- ASSIGNMENT -
Below is a listing; repeat exactly the lines from the one containing "(v : BitVec" to the one containing "64 = 0 := by", both included.

- INFORMATION SUPPLIED -
/-! ### Commands -/

/-- What no command changes: the other contexts, the configuration, the number of contexts, the current context's number and
the pending host actions (10_state R28, R36, R37; 60_exceptions R213). -/
structure CommandFrame (s t : State) : Prop where
  others : SameOthers s t
  cfg : t.cfg = s.cfg
  nctx : t.contexts.length = s.contexts.length
  cur : t.cur = s.cur
  pending : t.pending = s.pending

theorem retire_frame (s : State) (e : Engine) : CommandFrame s (s.retire e) :=
  ⟨sameOthers_of_set rfl, rfl, by simp, rfl, rfl⟩

theorem publishRes_frame (s : State) : CommandFrame s (publishRes s) :=
  ⟨publishRes_others s, by simp, by simp, by simp, by simp⟩

theorem detect_frame (s : State) : CommandFrame s (detect s) := by
  obtain ⟨-, -, hp, -⟩ := detect_spec s
  exact ⟨hp.others, hp.cfg, hp.nctx, hp.cur, hp.pending⟩

theorem CommandFrame.trans {s t u : State} (h : CommandFrame s t) (k : CommandFrame t u) : CommandFrame s u where
  others j hj := (k.others j (h.cur ▸ hj)).trans (h.others j hj)
  cfg := k.cfg.trans h.cfg
  nctx := k.nctx.trans h.nctx
  cur := k.cur.trans h.cur
  pending := k.pending.trans h.pending

/-- What a CAPQ that runs has done: published the record in `RES`, after the detector when there was none (44_capability
R177). -/
theorem execCapq_next_publish {s t : State} (h : execCapq s = .next t) :
    (s.det = .uninit ∧ t = publishRes (detect s)) ∨ (s.det = .ready ∧ t = publishRes s) := by
  obtain ⟨c, hc, h | ⟨hd, ht⟩⟩ := execCapq_next h
  · exact .inl h
  · exact .inr ⟨hd, ht.trans (publishRes_eq hc).symm⟩

/-- What a command that runs has done: a buffer command retired its body; a CAPQ published the record, after the detector when
there was none. -/
theorem exec_next {i : Instr} {s t : State} (h : exec i s = .next t) :
    (∃ c, Admissible i s c ∧ t = s.retire (commandBody i s.cfg (s.engine c))) ∨
      (i = .capq ∧ s.det = .uninit ∧ t = publishRes (detect s)) ∨ (s.det = .ready ∧ t = publishRes s) := by
  by_cases hi : i = .capq
  · subst hi
    exact .inr ((execCapq_next_publish h).imp_left fun h => ⟨rfl, h⟩)
  · exact .inl (exec_buffer_next hi h)

theorem exec_frame {i : Instr} {s t : State} (h : exec i s = .next t) : CommandFrame s t := by
  obtain ⟨c, -, rfl⟩ | ⟨-, -, rfl⟩ | ⟨-, rfl⟩ := exec_next h
  · exact retire_frame s _
  · exact (detect_frame s).trans (publishRes_frame _)
  · exact publishRes_frame s

/-- Settles O35: every command is one of the three updates of `exec_next`, and each has the frame. -/
theorem otherContextsUntouched : Obligations.OtherContextsUntouched := by
  intro i s t h
  obtain ⟨ho, hcfg, hn, hcur, hp⟩ := exec_frame h
  exact ⟨ho, hcfg, hn, hcur, hp⟩

/-! ### Steps -/

/-- An action that happens keeps the configuration and the number of contexts. -/
theorem perform_config {s t : State} {rest : List HostAction} {a : HostAction} (h : perform s rest a = .next t) :
    t.cfg = s.cfg ∧ t.contexts.length = s.contexts.length := by
  obtain ⟨k, c, r, v, -, -, -, rfl⟩ | ⟨k, c, w, n, i, -, -, -, he⟩ | ⟨x, -, -, rfl⟩ | ⟨x, b, -, -, rfl⟩ | ⟨id, -, rfl⟩ |
    ⟨-, rfl⟩ := perform_next h
  case inr.inl =>
    have hf := exec_frame he
    exact ⟨hf.cfg, hf.nctx.trans List.length_set⟩
  all_goals simp

/-- Settles O57: a step is nothing or one host action, and each of the six keeps both. -/
theorem configurationNeverChanges : Obligations.ConfigurationNeverChanges := by
  intro s t h
  obtain ⟨-, rfl⟩ | ⟨a, rest, -, hp⟩ := step_next h
  · exact ⟨rfl, rfl⟩
  · exact perform_config (s := { s with pending := rest }) hp

/-! ### The capability record -/

/-- Only the word of the table decodes to a command (30_encoding R82, R88). -/
theorem eq_encode_of_decode {w : BitVec 32} {i : Instr} (h : decode w = .ok i) : w = encode i := by
  unfold decode at h
  split at h
  · cases h
  · rename_i hr
    have hw : w.toNat = opField w := by
      unfold rsvField opField at *
      omega
    apply BitVec.eq_of_toNat_eq
    rw [hw]
    unfold decodeOp at h
    split at h <;> cases h <;> (rename_i ho; rw [ho]; rfl)

/-- A command keeps `DET_STATE` and `CAP`, but for the CAPQ that runs the detector (10_state R33, R34). -/
theorem exec_record {i : Instr} {s t : State} (h : exec i s = .next t) :
    (t.det = s.det ∧ t.cap = s.cap) ∨ (i = .capq ∧ s.det = .uninit ∧ t.det = .ready) := by
  obtain ⟨c, -, rfl⟩ | ⟨hi, hd, rfl⟩ | ⟨-, rfl⟩ := exec_next h
  · exact .inl ⟨rfl, rfl⟩
  · exact .inr ⟨hi, hd, (publishRes_det _).trans (detect_spec s).2.1⟩
  · exact .inl ⟨publishRes_det s, publishRes_cap s⟩

/-- An action other than a reset keeps `DET_STATE` and `CAP`, but for the CAPQ that runs the detector. -/
theorem perform_record {s t : State} {rest : List HostAction} {a : HostAction} (h : perform s rest a = .next t)
    (hr : a ≠ .reset) :
    (t.det = s.det ∧ t.cap = s.cap) ∨
      (s.det = .uninit ∧ t.det = .ready ∧ ∃ k window, a = .cmd k (encode .capq) window) := by
  obtain ⟨k, c, r, v, -, -, -, rfl⟩ | ⟨k, c, w, n, i, rfl, -, hw, he⟩ | ⟨x, -, -, rfl⟩ | ⟨x, b, -, -, rfl⟩ |
    ⟨id, -, rfl⟩ | ⟨ha, -⟩ := perform_next h
  case inr.inl =>
    obtain hk | ⟨rfl, hd, ht⟩ := exec_record he
    · exact .inl hk
    · exact .inr ⟨hd, ht, k, n, by rw [eq_encode_of_decode hw]⟩
  case inr.inr.inr.inr.inr => exact absurd ha hr
  all_goals exact .inl ⟨rfl, rfl⟩

/-- A step that is not a reset keeps `DET_STATE` and `CAP`, but for the CAPQ that runs the detector. -/
theorem step_record {s t : State} (h : step s = .next t) (hr : ∀ rest, s.pending ≠ .reset :: rest) :
    (t.det = s.det ∧ t.cap = s.cap) ∨
      (s.det = .uninit ∧ t.det = .ready ∧ ∃ k window rest, s.pending = .cmd k (encode .capq) window :: rest) := by
  obtain ⟨-, rfl⟩ | ⟨a, rest, ha, hp⟩ := step_next h
  · exact .inl ⟨rfl, rfl⟩
  · refine (perform_record hp fun h => hr rest (h ▸ ha)).imp_right ?_
    rintro ⟨hd, ht, k, n, rfl⟩
    exact ⟨hd, ht, k, n, rest, ha⟩

/-- Settles O58: `step_record`, read at `READY` and at `UNINIT`. -/
theorem recordFixedOnceReady : Obligations.RecordFixedOnceReady := by
  intro s t h hr
  obtain ⟨hd, hc⟩ | ⟨hd, ht, hcmd⟩ := step_record h hr
  · exact ⟨fun hs => ⟨hd.trans hs, hc⟩, fun hs => .inl ⟨hd.trans hs, hc⟩⟩
  · exact ⟨fun hs => absurd (hd.symm.trans hs) (by decide), fun _ => .inr ⟨ht, hcmd⟩⟩

/-! ### A register write of the host -/

/-- A write of a value that fits completes (10_state R26). -/
theorem hostWriteArg_fits {s : State} {k v : Nat} {c : Context} (hc : s.contexts[k]? = some c)
    (hv : v < 2 ^ s.cfg.addrBits) (r : ArgReg) :
    hostWriteArg s k r v = .next { s with contexts := s.contexts.set k (c.setArg v r) } := by
  simp only [hostWriteArg, hc, hv, if_true, State.setArgOf_eq hc]

/-- Settles O49: the step is `hostWriteArg_fits`, and `setArg` changes one register and its written bit. -/
theorem operandRegisterWrite : Obligations.OperandRegisterWrite := by
  intro s k c r v rest hp hc hv
  obtain ⟨hk, -⟩ := List.getElem?_eq_some_iff.1 hc
  have hstep := (step_cons hp).trans (hostWriteArg_fits (s := { s with pending := rest }) hc hv r)
  refine ⟨_, c.setArg v r, hstep, List.getElem?_set_self hk, by simp, by simp, fun q hq => by simp [hq], ?scratch,
    by simp, by simp, fun j hj => List.getElem?_set_ne (Ne.symm hj), ?shared, rfl⟩
  case scratch => exact ⟨by simp, by simp, by simp, by simp, by simp, by simp⟩
  case shared => exact ⟨rfl, rfl, rfl, rfl, rfl, rfl, rfl, rfl, List.length_set⟩

end Sys2Proof.Machine
end

section
/-! ## The invariant -/

namespace Sys2Proof.Machine

open Sys2Proof.Safety

/-! ### What a context must satisfy -/

/-- The invariant of a context speaks of `OFF`, `PHASE` and the operand registers only. -/
theorem contextInv_congr {cfg : Config} {c d : Context} (h : ContextInv cfg c) (ho : d.off = c.off)
    (hp : d.phase = c.phase) (ha : ∀ r, d.arg r = c.arg r) : ContextInv cfg d :=
  ⟨ho ▸ h.off, ho ▸ h.offChunk, hp.trans h.phase, fun r => ha r ▸ h.args r⟩

theorem contextInv_reset (cfg : Config) : ContextInv cfg Context.reset :=
  ⟨Nat.two_pow_pos _, rfl, rfl, fun r => by cases r <;> exact Nat.two_pow_pos _⟩

theorem contextInv_setArg {cfg : Config} {c : Context} {v : Nat} (h : ContextInv cfg c) (hv : v < 2 ^ cfg.addrBits)
    (r : ArgReg) : ContextInv cfg (c.setArg v r) := by
  refine ⟨by simpa using h.off, by simpa using h.offChunk, by simpa using h.phase, fun q => ?_⟩
  rw [Context.setArg_arg]
  split
  · exact hv
  · exact h.args q

theorem contextInv_setHash {cfg : Config} {c : Context} (h : ContextInv cfg c) (l : LaneState) :
    ContextInv cfg (c.setHash l) :=
  contextInv_congr h rfl rfl fun r => by cases r <;> rfl

theorem contextInv_res {cfg : Config} {c : Context} (h : ContextInv cfg c) (v : BitVec 32) :
    ContextInv cfg { c with res := v } :=
  contextInv_congr h rfl rfl fun r => by cases r <;> rfl

theorem contextInv_cmd {cfg : Config} {c : Context} (h : ContextInv cfg c) (w : BitVec 32) :
    ContextInv cfg { c with cmd := w } :=
  contextInv_congr h rfl rfl fun r => by cases r <;> rfl

/-- A free value of `OFF` fits the register (10_state R24). -/
theorem freeOff_lt (cfg : Config) (n : Nat) : freeOff cfg n < 2 ^ cfg.addrBits :=
  Nat.mod_lt _ (Nat.two_pow_pos _)

/-- A free value of `OFF` is a multiple of 64, because `2^ADDR_BITS` is one (10_state R24). -/
theorem freeOff_chunk {cfg : Config} (h : 7 ≤ cfg.addrBits) (n : Nat) : freeOff cfg n % 64 = 0 := by
  have h64 : 64 ∣ 2 ^ cfg.addrBits := Nat.pow_dvd_pow 2 (show 6 ≤ cfg.addrBits by omega)
  rw [freeOff, Nat.mod_mod_of_dvd _ h64, Nat.mul_mod_right]

@[simp] theorem Context.forget_arg (c : Context) (cfg : Config) (n : Nat) (r : ArgReg) :
    (c.forget cfg n).arg r = c.arg r := by
  cases r <;> rfl

theorem contextInv_forget {cfg : Config} {c : Context} (hb : 7 ≤ cfg.addrBits) (hp : c.phase = .idle)
    (ha : ∀ r, c.arg r < 2 ^ cfg.addrBits) (n : Nat) : ContextInv cfg (c.forget cfg n) :=
  ⟨freeOff_lt cfg _, freeOff_chunk hb _, hp, by simpa using ha⟩

/-- The operand registers of contexts with the same host registers. -/
theorem sameHostRegs_arg {c d : Context} (h : SameHostRegs c d) (r : ArgReg) : d.arg r = c.arg r := by
  cases r
  · exact h.argBuf
  · exact h.argLen
  · exact h.argState
  · exact h.argDigest

/-- Every command ends with `PHASE = IDLE` when it starts so (10_state R25). -/
theorem commandBody_phase (i : Instr) (cfg : Config) (e : Engine) (h : e.ctx.phase = .idle) :
    (commandBody i cfg e).ctx.phase = .idle := by
  cases i <;> rw [commandBody]
  case hash => obtain ⟨l, hl⟩ := hashCommand_ctx cfg e; rw [hl]
  case fill1 => obtain ⟨l, hl⟩ := fill1Command_ctx cfg e; rw [hl]; exact h
  case fill4 => obtain ⟨l, hl⟩ := fill4Command_ctx cfg e; rw [hl]; exact h
  case hashFill => obtain ⟨l, g, hl⟩ := hashFillCommand_ctx cfg e; rw [hl]
  case capq => exact h

/-- The context a buffer command retires with meets the invariant. -/
theorem contextInv_retired {cfg : Config} {e : Engine} (hb : 7 ≤ cfg.addrBits) (h : ContextInv cfg e.ctx) (i : Instr)
    (n : Nat) : ContextInv cfg ((commandBody i cfg e).ctx.forget cfg n) := by
  obtain ⟨d, hd, hr⟩ := commandBody_hostRegs i cfg e
  refine contextInv_forget hb (commandBody_phase i cfg e h.phase) (fun r => ?_) n
  rw [hd, sameHostRegs_arg hr]
  exact h.args r

/-! ### The record -/

/-- The reserved bits of the record the detector computes are zero (10_state R33). -/
theorem capOf_reserved (cfg : Config) : capReserved (capOf cfg) = 0#14 := by
  unfold capOf
  split
  · exact capReserved_capRecord ..
  · unfold capOfProbes
    split <;> exact capReserved_capRecord ..

/-- The record the detector computes has width 0 without the vector extension (10_state R32). -/
theorem capOf_width {cfg : Config} (h : capWide (capOf cfg) = false) : capWidth (capOf cfg) = 0#16 := by
  unfold capOf at h ⊢
  split at h
  · rename_i q _
    simp only [capOfStatic, capWide_capRecord, capWidth_capRecord] at h ⊢
    simp [h]
  · unfold capOfProbes at h ⊢
    split at h
    · simp at h
    · exact capWidth_capRecord ..

/-! ### Updates of the state that keep the invariant -/

theorem inv_pending {s : State} (h : Inv s) (p : List HostAction) : Inv { s with pending := p } :=
  { h with }

theorem inv_set {s : State} {d : Context} (h : Inv s) (k : Nat) (hd : ContextInv s.cfg d) :
    Inv { s with contexts := s.contexts.set k d } :=
  { h with
    contexts := fun c hc => (List.mem_or_eq_of_mem_set hc).elim (h.contexts c) fun e => e ▸ hd
    cur := h.cur.trans_eq List.length_set.symm }

theorem inv_cur {s : State} (h : Inv s) {k : Nat} (hk : k < s.contexts.length) : Inv { s with cur := k } :=
  { h with cur := hk }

- SOLUTION FOR THIS EXERCISE -
theorem contextInv_res {cfg : Config} {c : Context} (h : ContextInv cfg c) (v : BitVec 32) :
    ContextInv cfg { c with res := v } :=
  contextInv_congr h rfl rfl fun r => by cases r <;> rfl

theorem contextInv_cmd {cfg : Config} {c : Context} (h : ContextInv cfg c) (w : BitVec 32) :
    ContextInv cfg { c with cmd := w } :=
  contextInv_congr h rfl rfl fun r => by cases r <;> rfl

/-- A free value of `OFF` fits the register (10_state R24). -/
theorem freeOff_lt (cfg : Config) (n : Nat) : freeOff cfg n < 2 ^ cfg.addrBits :=
  Nat.mod_lt _ (Nat.two_pow_pos _)

/-- A free value of `OFF` is a multiple of 64, because `2^ADDR_BITS` is one (10_state R24). -/
theorem freeOff_chunk {cfg : Config} (h : 7 ≤ cfg.addrBits) (n : Nat) : freeOff cfg n % 64 = 0 := by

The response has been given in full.